-- ==== Sys2Proof/WellFormed.lean ====
section
/-! DEFINITION. Which instructions an encoding can hold. Addresses and bytes are bit vectors of their field's width, so
only the count of CALC_CRC needs a check: `LEN` is 7 bits, 0 to 127 (spec/30_encoding.md R90, R91). -/

namespace Sys2Proof

/-- `LEN` is a 7-bit field (R90). -/
def Instr.lenFits : Instr → Bool
  | .calcCrc n => decide (n < 128)
  | .readReg _ | .writeReg _ _ | .resetReader | .antennaOn | .request _ | .anticoll | .compareUid
  | .unlock | .lock | .pollCycle | .run
  | .reservedOp0 | .reservedOpD | .reservedOpE | .reservedOpF
  | .reservedRsv25 | .reservedRsv26 | .reservedRsv27 | .reservedRsv28 | .reservedRsv29 | .reservedRsv30 | .reservedRsv31
  | .frameRead _ | .frameWrite _ | .chipIdle | .chipCalcCrc | .chipTransceive | .chipSoftReset
  | .cardReqa | .cardAnticollCl1 | .cardNvb => true

/-- An instruction some encoding stands for. -/
def Instr.wellFormed (i : Instr) : Bool := i.lenFits

end Sys2Proof
end

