/-- ANTICOLL that fails (R162): as REQUEST; both buffers hold no value (R30 as log entry 9 reads it). -/
def Obligations.AnticollFails : Prop :=
  (∀ (s : State) (pre misses : List (Byte × Byte)) (rest : List Byte), Ready .anticoll s → s.cfg.ok = true →
    (Exchange.timeout pre misses).FitsAnticoll s.cfg → s.answers = flatPairs (pre ++ misses) ++ rest →
    ∃ k v, exec .anticoll s = .next
      { s.ended .timeout (missEvents s.cfg s.cfg.bitFramingFull [s.cfg.piccAnticoll, s.cfg.nvbAnticoll] pre misses) rest
          (2 * (pre.length + misses.length)) with
        seq := k, v := v, ret := .timeout, respLen := 0#3, polls := BitVec.ofNat 16 s.cfg.pollMaxCom
        pollCount := BitVec.ofNat 16 s.cfg.pollMaxCom, tagType := noBytes2, uidBuf := noBytes5 }) ∧
  (∀ (s : State) (pre misses : List (Byte × Byte)) (hit err : Byte × Byte) (rest : List Byte), Ready .anticoll s →
    s.cfg.ok = true → (Exchange.chipFault pre misses hit err).FitsAnticoll s.cfg →
    s.answers = flatPairs (pre ++ misses ++ [hit, err]) ++ rest →
    ∃ k, exec .anticoll s = .next
      { s.ended .chipFault
          (hitEvents s.cfg s.cfg.bitFramingFull [s.cfg.piccAnticoll, s.cfg.nvbAnticoll] pre misses hit err) rest
          (2 * (pre.length + misses.length + 2)) with
        seq := k, v := err.2, ret := .chipFault, rdata := some err.2, respLen := 0#3
        polls := BitVec.ofNat 16 (misses.length + 1), pollCount := BitVec.ofNat 16 (misses.length + 1)
        tagType := noBytes2, uidBuf := noBytes5 })

/-- The events of an exchange read as what R153 and R140 say: the register transactions in order, one delay between two
polls, no diagnostic, no output; and the counts of R156. -/
def Obligations.ExchangeReadings : Prop :=
  ∀ (c : Params) (framing : Byte) (payload : List Byte) (n : Nat) (e : Exchange), e.Fits c framing payload n →
    txns (e.events c framing payload) = e.txns c framing payload ∧
    delays (e.events c framing payload) = delayList (e.polls - 1) c.pollIntervalMs ∧
    diags (e.events c framing payload) = [] ∧ outs (e.events c framing payload) = [] ∧
    e.polls ≤ c.pollMaxCom ∧
    (c.clearIrqBeforeIssue = false → c.startSendAfterIssue = false →
      (txns (e.events c framing payload)).length = 4 + payload.length + e.polls +
        (match e with
        | .timeout _ _ => 0
        | .chipFault _ _ _ _ => 1
        | .ok _ _ _ _ _ => 1 + n))

/-- CALC_CRC (R168): the writes, the polls, and the two result registers low byte first, read after a timeout too. -/
def Obligations.CalcCrcReturnsTheResultRegisters : Prop :=
  ∀ (s : State) (n : Nat) (data : List Byte) (x : CrcAnswers) (rest : List Byte), Ready (.calcCrc n) s →
    s.cfg.ok = true → n ≤ s.cfg.crcMaxLen → readCells s.dataIn 0 n = some data → x.Fits s.cfg n →
    s.answers = flatPairs x.pairs ++ rest →
    (∃ k, exec (.calcCrc n) s = .next
      { s.ended (if x.hit.isSome then .ok else .timeout) (x.events s.cfg data) rest (2 * x.pairs.length) with
        seq := k, v := x.hi.2, out := [x.lo.2, x.hi.2], ret := if x.hit.isSome then .ok else .timeout
        resp := #v[some x.lo.2, some x.hi.2, s.resp[2], s.resp[3], s.resp[4]], respLen := 2#3
        polls := BitVec.ofNat 16 x.polls, pollCount := BitVec.ofNat 16 x.polls }) ∧
    txns (x.events s.cfg data) = x.txns s.cfg data ∧
    delays (x.events s.cfg data) = delayList (x.polls - 1) s.cfg.crcPollIntervalMs ∧ x.polls ≤ s.cfg.pollMaxDiv

/-- BAD_LEN (R225). -/
def Obligations.CalcCrcTooLongIsBadLen : Prop :=
  ∀ (s : State) (n : Nat), Ready (.calcCrc n) s → s.cfg.crcMaxLen < n →
    exec (.calcCrc n) s = .next { s.ended .badLen [] s.answers 0 with respLen := 0#3 }

/-- Operand bytes that hold no value fault before any transaction (R169, R180); for CALC_CRC the length comes first
(R227(a)). -/
def Obligations.UnwrittenOperandsFault : Prop :=
  (∀ (s : State) (n i : Nat), Ready (.calcCrc n) s → n ≤ s.cfg.crcMaxLen → i < n → readCell s.dataIn i = none →
    exec (.calcCrc n) s = .fault .unwrittenRead) ∧
  (∀ (s : State) (i : Nat), Ready .compareUid s → i < s.cfg.uidLen → readCell s.dataIn i = none →
    exec .compareUid s = .fault .unwrittenRead)

/-- COMPARE_UID (R180): `RDATA` is the match bit of the candidate bytes; no transaction, no other event. -/
def Obligations.CompareUidAnswersTheMatchBit : Prop :=
  ∀ (s : State) (u : List Byte), Ready .compareUid s → u.length = s.cfg.uidLen →
    (∀ i, i < s.cfg.uidLen → readCell s.dataIn i = u[i]?) →
    ∃ k, exec .compareUid s = .next
      { s.ended .ok [] s.answers 0 with
        seq := k, rdata := some (if uidMatches s.cfg.uidLen u s.cfg.whitelist then 0x01#8 else 0x00#8)
        result := if uidMatches s.cfg.uidLen u s.cfg.whitelist then 0x01#8 else 0x00#8, respLen := 0#3 }

/-- `compareUid` is the existential of R181, and its two properties (R182). -/
def Obligations.CompareUidIsExactMembership : Prop :=
  (∀ (n : Nat) (u : List Byte) (wl : List (List Byte)), n ≤ u.length → (∀ w ∈ wl, w.length = n) →
    (uidMatches n u wl = true ↔ ∃ w ∈ wl, ∀ i, i < n → u[i]? = w[i]?)) ∧
  (∀ (n : Nat) (wl : List (List Byte)) (w : List Byte), w ∈ wl → uidMatches n w wl = true) ∧
  (∀ (n : Nat) (u : List Byte) (wl : List (List Byte)), u.length = n → (∀ w ∈ wl, w.length = n) →
    (∀ w ∈ wl, ∃ i, i < n ∧ u[i]? ≠ w[i]?) → uidMatches n u wl = false)

/-- UNLOCK where the host may drive the actuator (R211): both outputs in one step, `lockState` Unlocked. -/
def Obligations.UnlockOpens : Prop :=
  ∀ s : State, Ready .unlock s → s.cfg.hostActuatorOps = true →
    ∃ k, exec .unlock s = .next
      { s.ended .ok [.outputs false true] s.answers 0 with
        seq := k, lockOut := false, unlockOut := true, lockState := .unlocked, respLen := 0#3 }

/-- LOCK where the host may drive the actuator (R212). -/
def Obligations.LockCloses : Prop :=
  ∀ s : State, Ready .lock s → s.cfg.hostActuatorOps = true →
    ∃ k, exec .lock s = .next
      { s.ended .ok [.outputs true false] s.answers 0 with
        seq := k, lockOut := true, unlockOut := false, lockState := .locked, respLen := 0#3 }

/-- DISABLED (R226). -/
def Obligations.HostActuatorOpsOffIsDisabled : Prop :=
  ∀ (s : State) (i : Instr), i = .unlock ∨ i = .lock → Ready i s → s.cfg.hostActuatorOps = false →
    exec i s = .next { s.ended .disabled [] s.answers 0 with respLen := 0#3 }

/-- BAD_OP (R224): a word with RSV ≠ 0, or with OP 0x0, 0xD, 0xE or 0xF, finishes with BAD_OP as its only step after
acceptance; nothing but the status and the operation's end is written. The same for every constructor of a rejected word. -/
def Obligations.RejectedWordsAreBadOp : Prop :=
  (∀ (s : State) (w : Word), (rsvField w ≠ 0#7 ∨ opField w = 0x0#4 ∨ opField w = 0xD#4 ∨ opField w = 0xE#4 ∨ opField w = 0xF#4) →
    Ready (decodeCommand w) s →
    exec (decodeCommand w) s = .next { s.ended .badOp [] s.answers 0 with respLen := 0#3 }) ∧
  (∀ (s : State) (i : Instr), i.isReserved = true → Ready i s →
    exec i s = .next { s.ended .badOp [] s.answers 0 with respLen := 0#3 } ∧
    atom (program s.cfg i) s = .next { s.ended .badOp [] s.answers 0 with respLen := 0#3 } ∧
    program s.cfg i = [.checks .reserved])

/-- The two frames by themselves: the transaction they open (R100, R102, R122). A frame is no operation of the port, so
nothing finishes; that a write frame's data byte is the sequencer's `v` is the model's choice (log entry 11). -/
def Obligations.FramesOpenTheirTransaction : Prop :=
  (∀ (s : State) (a : Addr) (x v : Byte) (rest : List Byte), Ready (.frameRead a) s → s.answers = x :: v :: rest →
    ∃ k, exec (.frameRead a) s = .next { s with
      op := none, busy := false, running := false, seq := k, v := v, trace := s.trace ++ readEvents s.cfg a x v
      answers := rest, draws := s.draws + 2 }) ∧
  (∀ (s : State) (a : Addr) (x y : Byte) (rest : List Byte), Ready (.frameWrite a) s → s.answers = x :: y :: rest →
    ∃ k, exec (.frameWrite a) s = .next { s with
      op := none, busy := false, running := false, seq := k, trace := s.trace ++ writeEvents a s.v x y
      answers := rest, draws := s.draws + 2 })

——

Work to be completed: Among the lines of the listing above, which ones contain the word "FitsAnticoll"? Show them.

Result of the task:
    (Exchange.timeout pre misses).FitsAnticoll s.cfg → s.answers = flatPairs (pre ++ misses) ++ rest →
    s.cfg.ok = true → (Exchange.chipFault pre misses hit err).FitsAnticoll s.cfg →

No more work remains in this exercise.